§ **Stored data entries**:
.....

-- ==== Sys2Proof/Laws/State.lean ====
section
/-!
SUPPORT. What the updates of State leave alone, one lemma per field per update, each true by rfl, so that no proof unfolds a record
update; and what a read of a register, a field, a bit or an engine's record gives after an update.
-/
namespace Sys2Proof.Machine

variable (s : State)

@[simp] theorem State.setReg_pending (a : Nat) (v : W32) : (s.setReg a v).pending = s.pending := rfl
@[simp] theorem State.setReg_fresh (a : Nat) (v : W32) : (s.setReg a v).fresh = s.fresh := rfl
@[simp] theorem State.setReg_tx (a : Nat) (v : W32) : (s.setReg a v).tx = s.tx := rfl
@[simp] theorem State.setReg_wide (a : Nat) (v : W32) : (s.setReg a v).wide = s.wide := rfl
@[simp] theorem State.setReg_reqs (a : Nat) (v : W32) : (s.setReg a v).reqs = s.reqs := rfl
@[simp] theorem State.setReg_time (a : Nat) (v : W32) : (s.setReg a v).time = s.time := rfl
@[simp] theorem State.setReg_heads (a : Nat) (v : W32) : (s.setReg a v).heads = s.heads := rfl
@[simp] theorem State.setReg_probe (a : Nat) (v : W32) : (s.setReg a v).probe = s.probe := rfl
@[simp] theorem State.setReg_lanes (a : Nat) (v : W32) : (s.setReg a v).lanes = s.lanes := rfl
@[simp] theorem State.setReg_scheds (a : Nat) (v : W32) : (s.setReg a v).scheds = s.scheds := rfl
@[simp] theorem State.setReg_tdcs (a : Nat) (v : W32) : (s.setReg a v).tdcs = s.tdcs := rfl
@[simp] theorem State.setReg_ces (a : Nat) (v : W32) : (s.setReg a v).ces = s.ces := rfl
@[simp] theorem State.setReg_raman (a : Nat) (v : W32) : (s.setReg a v).raman = s.raman := rfl
@[simp] theorem State.setReg_dram (a : Nat) (v : W32) : (s.setReg a v).dram = s.dram := rfl
@[simp] theorem State.setReg_dramOut (a : Nat) (v : W32) : (s.setReg a v).dramOut = s.dramOut := rfl
@[simp] theorem State.setReg_banks (a : Nat) (v : W32) : (s.setReg a v).banks = s.banks := rfl
@[simp] theorem State.setReg_mcs (a : Nat) (v : W32) : (s.setReg a v).mcs = s.mcs := rfl
@[simp] theorem State.setReg_cores (a : Nat) (v : W32) : (s.setReg a v).cores = s.cores := rfl
@[simp] theorem State.setReg_clusters (a : Nat) (v : W32) : (s.setReg a v).clusters = s.clusters := rfl
@[simp] theorem State.setReg_chains (a : Nat) (v : W32) : (s.setReg a v).chains = s.chains := rfl
@[simp] theorem State.setReg_branches (a : Nat) (v : W32) : (s.setReg a v).branches = s.branches := rfl
@[simp] theorem State.setReg_phis (a : Nat) (v : W32) : (s.setReg a v).phis = s.phis := rfl
@[simp] theorem State.setReg_bands (a : Nat) (v : W32) : (s.setReg a v).bands = s.bands := rfl
@[simp] theorem State.setReg_fuses (a : Nat) (v : W32) : (s.setReg a v).fuses = s.fuses := rfl
@[simp] theorem State.setReg_coils (a : Nat) (v : W32) : (s.setReg a v).coils = s.coils := rfl
@[simp] theorem State.setReg_frames (a : Nat) (v : W32) : (s.setReg a v).frames = s.frames := rfl
@[simp] theorem State.setReg_sram (a : Nat) (v : W32) : (s.setReg a v).sram = s.sram := rfl
@[simp] theorem State.setReg_cmem (a : Nat) (v : W32) : (s.setReg a v).cmem = s.cmem := rfl
@[simp] theorem State.setReg_imem (a : Nat) (v : W32) : (s.setReg a v).imem = s.imem := rfl
@[simp] theorem State.setReg_fabric (a : Nat) (v : W32) : (s.setReg a v).fabric = s.fabric := rfl
@[simp] theorem State.setReg_returning (a : Nat) (v : W32) : (s.setReg a v).returning = s.returning := rfl
@[simp] theorem State.setReg_zones (a : Nat) (v : W32) : (s.setReg a v).zones = s.zones := rfl
@[simp] theorem State.setReg_zoneSts (a : Nat) (v : W32) : (s.setReg a v).zoneSts = s.zoneSts := rfl
@[simp] theorem State.setReg_evq (a : Nat) (v : W32) : (s.setReg a v).evq = s.evq := rfl
@[simp] theorem State.setReg_evLost (a : Nat) (v : W32) : (s.setReg a v).evLost = s.evLost := rfl
@[simp] theorem State.setReg_evSeq (a : Nat) (v : W32) : (s.setReg a v).evSeq = s.evSeq := rfl
@[simp] theorem State.setReg_caps (a : Nat) (v : W32) : (s.setReg a v).caps = s.caps := rfl
@[simp] theorem State.setReg_selfWrites (a : Nat) (v : W32) : (s.setReg a v).selfWrites = s.selfWrites := rfl
@[simp] theorem State.setReg_tpdos (a : Nat) (v : W32) : (s.setReg a v).tpdos = s.tpdos := rfl
@[simp] theorem State.setReg_od (a : Nat) (v : W32) : (s.setReg a v).od = s.od := rfl
@[simp] theorem State.setReg_odBytes (a : Nat) (v : W32) : (s.setReg a v).odBytes = s.odBytes := rfl
@[simp] theorem State.setReg_stalled (a : Nat) (v : W32) : (s.setReg a v).stalled = s.stalled := rfl
@[simp] theorem State.setReg_vecs (a : Nat) (v : W32) : (s.setReg a v).vecs = s.vecs := rfl
@[simp] theorem State.setReg_queues (a : Nat) (v : W32) : (s.setReg a v).queues = s.queues := rfl
@[simp] theorem State.setReg_msix (a : Nat) (v : W32) : (s.setReg a v).msix = s.msix := rfl
@[simp] theorem State.setReg_sessions (a : Nat) (v : W32) : (s.setReg a v).sessions = s.sessions := rfl
@[simp] theorem State.setReg_funcMask (a : Nat) (v : W32) : (s.setReg a v).funcMask = s.funcMask := rfl
@[simp] theorem State.setReg_dmas (a : Nat) (v : W32) : (s.setReg a v).dmas = s.dmas := rfl
@[simp] theorem State.setReg_dmaLast (a : Nat) (v : W32) : (s.setReg a v).dmaLast = s.dmaLast := rfl
@[simp] theorem State.setReg_descs (a : Nat) (v : W32) : (s.setReg a v).descs = s.descs := rfl
@[simp] theorem State.setReg_lamps (a : Nat) (v : W32) : (s.setReg a v).lamps = s.lamps := rfl
@[simp] theorem State.setReg_groups (a : Nat) (v : W32) : (s.setReg a v).groups = s.groups := rfl
@[simp] theorem State.setReg_lampOuts (a : Nat) (v : W32) : (s.setReg a v).lampOuts = s.lampOuts := rfl
@[simp] theorem State.setReg_thAt (a : Nat) (v : W32) : (s.setReg a v).thAt = s.thAt := rfl
@[simp] theorem State.setReg_padc (a : Nat) (v : W32) : (s.setReg a v).padc = s.padc := rfl
@[simp] theorem State.setReg_hadc (a : Nat) (v : W32) : (s.setReg a v).hadc = s.hadc := rfl
@[simp] theorem State.setReg_loopOuts (a : Nat) (v : W32) : (s.setReg a v).loopOuts = s.loopOuts := rfl
@[simp] theorem State.setReg_quince (a : Nat) (v : W32) : (s.setReg a v).quince = s.quince := rfl
@[simp] theorem State.setReg_net (a : Nat) (v : W32) : (s.setReg a v).net = s.net := rfl
@[simp] theorem State.setReg_cans (a : Nat) (v : W32) : (s.setReg a v).cans = s.cans := rfl
@[simp] theorem State.setReg_ptps (a : Nat) (v : W32) : (s.setReg a v).ptps = s.ptps := rfl
@[simp] theorem State.setReg_nvm (a : Nat) (v : W32) : (s.setReg a v).nvm = s.nvm := rfl
@[simp] theorem State.setReg_boot (a : Nat) (v : W32) : (s.setReg a v).boot = s.boot := rfl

.....

Start at the line containing "s.lamps := rfl" and copy each line through the last one in the records, exactly and with nothing added.

§ **Exercise result**:
@[simp] theorem State.setReg_lamps (a : Nat) (v : W32) : (s.setReg a v).lamps = s.lamps := rfl
@[simp] theorem State.setReg_groups (a : Nat) (v : W32) : (s.setReg a v).groups = s.groups := rfl
@[simp] theorem State.setReg_lampOuts (a : Nat) (v : W32) : (s.setReg a v).lampOuts = s.lampOuts := rfl
@[simp] theorem State.setReg_thAt (a : Nat) (v : W32) : (s.setReg a v).thAt = s.thAt := rfl
@[simp] theorem State.setReg_padc (a : Nat) (v : W32) : (s.setReg a v).padc = s.padc := rfl
@[simp] theorem State.setReg_hadc (a : Nat) (v : W32) : (s.setReg a v).hadc = s.hadc := rfl
@[simp] theorem State.setReg_loopOuts (a : Nat) (v : W32) : (s.setReg a v).loopOuts = s.loopOuts := rfl
@[simp] theorem State.setReg_quince (a : Nat) (v : W32) : (s.setReg a v).quince = s.quince := rfl
@[simp] theorem State.setReg_net (a : Nat) (v : W32) : (s.setReg a v).net = s.net := rfl
@[simp] theorem State.setReg_cans (a : Nat) (v : W32) : (s.setReg a v).cans = s.cans := rfl
@[simp] theorem State.setReg_ptps (a : Nat) (v : W32) : (s.setReg a v).ptps = s.ptps := rfl
@[simp] theorem State.setReg_nvm (a : Nat) (v : W32) : (s.setReg a v).nvm = s.nvm := rfl
@[simp] theorem State.setReg_boot (a : Nat) (v : W32) : (s.setReg a v).boot = s.boot := rfl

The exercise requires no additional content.